I think we all need his style of leadership right now.

As Katharine Murphy notes at The Guardian: “Albanese feels as much as he calculates – a [Bob] Hawke trait.”

Young Albo first met Bob back in 1986.

Perhaps that is what draws me to Albo, as Bob Hawke’s legacy and achievements awe me.

Bob’s heartfelt response to the Tiananmen Square massacre, for example, will stay with me forever.

Six days after the horrors took place, he cried on national television as he described the terrible events. And he took action – spontaneously announcing that thousands of Chinese students in Australia would have their visas extended so they would be safe.

“When I walked off the dais,” Hawke said later, “I was told: ‘You cannot do that, prime minister.’ I said to them, ‘I just did. It is done.’”

I won’t include a video of the speech here, because it is pretty harrowing viewing. But you can find it on YouTube if you haven’t seen it.

I cried when I heard Bob died in 2019 and I cried again when I read an old HouseGoesHome blog post from back then, where Bob predicted that Labor would win the next election, but didn’t think he would be around to see it.

“I’ve had my time,” the former prime minister said.

He got it slightly wrong, it’s Albo, not Shorten who has finally led Labor to victory.

Bob’s widow Blanche d’Alpuget said on Saturday: “Bob was a big Albo supporter and one of the last speeches — it might have been the very last speech he gave — was for Albo’s 20th year in parliament. By then Bob was really quite sick, but he rose to the occasion.”

I am disappointed that I didn’t make the most of meeting Albo last year at Chuck Hahn’s 50 years of brewing party.

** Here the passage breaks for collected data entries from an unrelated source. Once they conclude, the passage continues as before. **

-- ==== Sys2Proof/Tests/Slice0.lean ====
section
/-! SUPPORT. The model's own tests: ill-formed rows refused, the manual's worked numbers, and for every statement of the obligations states that meet its hypotheses. -/

namespace Sys2Proof.Tests

open Sys2Proof.Machine Sys2Proof.Safety

set_option Elab.async false

/-! ## Well-formedness -/

theorem test_wf_coefficients : WellFormed (.loadCoeffRow 0 0 (List.replicate 32 0)) = true
    ∧ WellFormed (.loadCoeffRow 0 0 (List.replicate 31 0)) = false ∧ WellFormed (.loadCoeffRow 0 0 []) = false := by decide

theorem test_wf_mask : WellFormed (.setNoticeMask 0 (List.replicate 10 0)) = true
    ∧ WellFormed (.setNoticeMask 0 (List.replicate 11 0)) = false := by decide

theorem test_wf_cell : WellFormed (.downstreamCell (List.replicate 8 0)) = true
    ∧ WellFormed (.downstreamCell (List.replicate 7 0)) = false ∧ WellFormed (.downstreamCell (List.replicate 9 0)) = false := by
  decide

theorem test_wf_slot : WellFormed (.frameSlot []) = true ∧ WellFormed (.frameSlot (List.replicate 14 0)) = true
    ∧ WellFormed (.frameSlot (List.replicate 15 0)) = false := by decide

/-- No row of the table has bits. -/
theorem test_decode_no_bits : decodeTableWord 8 0x01 = none ∧ decodeTableWord 16 0x1234 = none := by decide

/-! ## Small states -/

/-- One row taken. -/
def ran (i : Instr) (s : State) : State := afterRows s [i]

/-- Kind and code of every queued reply. -/
def answers (s : State) : List (Byte × ReplyCode) := s.part.msp.replies.map fun r => (r.kind, r.code)

/-- The contents of the queued notices. -/
def posted (s : State) : List NoticeContent := s.part.msp.notices.map Notice.content

def onTransport (f : Transport → Transport) (s : State) : State := s.onPart fun p => { p with trc := f p.trc }

def onReceiver (f : HeadReceiver → HeadReceiver) (s : State) : State := s.onPart fun p => { p with hcr := f p.hcr }

def onTake (f : TakeControl → TakeControl) (s : State) : State := s.onPart fun p => { p with take := f p.take }

def onPort (f : MessagePort → MessagePort) (s : State) : State := s.onPart fun p => { p with msp := f p.msp }

def onOutput (f : Scheduler → Scheduler) (s : State) : State := s.onPart fun p => { p with osc := f p.osc }

def onLaneA (f : Producer → Producer) (s : State) : State := s.onPart fun p => { p with lanes := { p.lanes with a := f p.lanes.a } }

def onTrackerA (f : Tracker → Tracker) (s : State) : State := s.onPart fun p => { p with rft := { p.rft with a := f p.rft.a } }

def onSetup (f : Setup → Setup) (s : State) : State := { s with setup := f s.setup }

/-- CONFIGURE, a cassette present, position 1,000 referenced. -/
def cfg : State :=
  State.reset.onPart fun p => { p with take := { p.take with device := .configure }, pos := ⟨1000, true, false, false, true⟩ }

/-- The transport in a state with an operation record, its settle, stall and STARTING timers started at 5. -/
def moves (st : TransportState) (op : OpRecord) (s : State) : State :=
  onTransport (fun t => { t with state := st, op := op, settleTimer := some 5, stallTimer := some 5, startTimer := some 5 }) s

/-- A SEEK to 2,000 in a phase, with its wind-phase count. -/
def seekOp (phase : OpPhase) (winds : Nat) : OpRecord :=
  { OpRecord.idle with kind := .seek, target := some 2000, windPoint := some 1600, phase := some phase, windCount := some winds }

I was a bit sloshed when I found myself standing in a group of people, one of who, I thought was the head of Coopers Brewing. I was about to tell him how much I admired his beer brand when I felt a twinge of uncertainty.

I whispered in the ear of the woman standing beside me: “Is that Tim Cooper or Anthony Albanese?”

It was Anthony Albanese. The leader of the Australian Labor Party.

So I told him how awesome I thought his campaign launch was … and about the time Tanya Pilbersek turned up at my house for dinner on the wrong night and I opened the door in pyjamas …

It was such a surreal, bulk fun, I laughed all the way home in the cab as I thought about it.

And I smile now to know that he is trying to do the best for his country.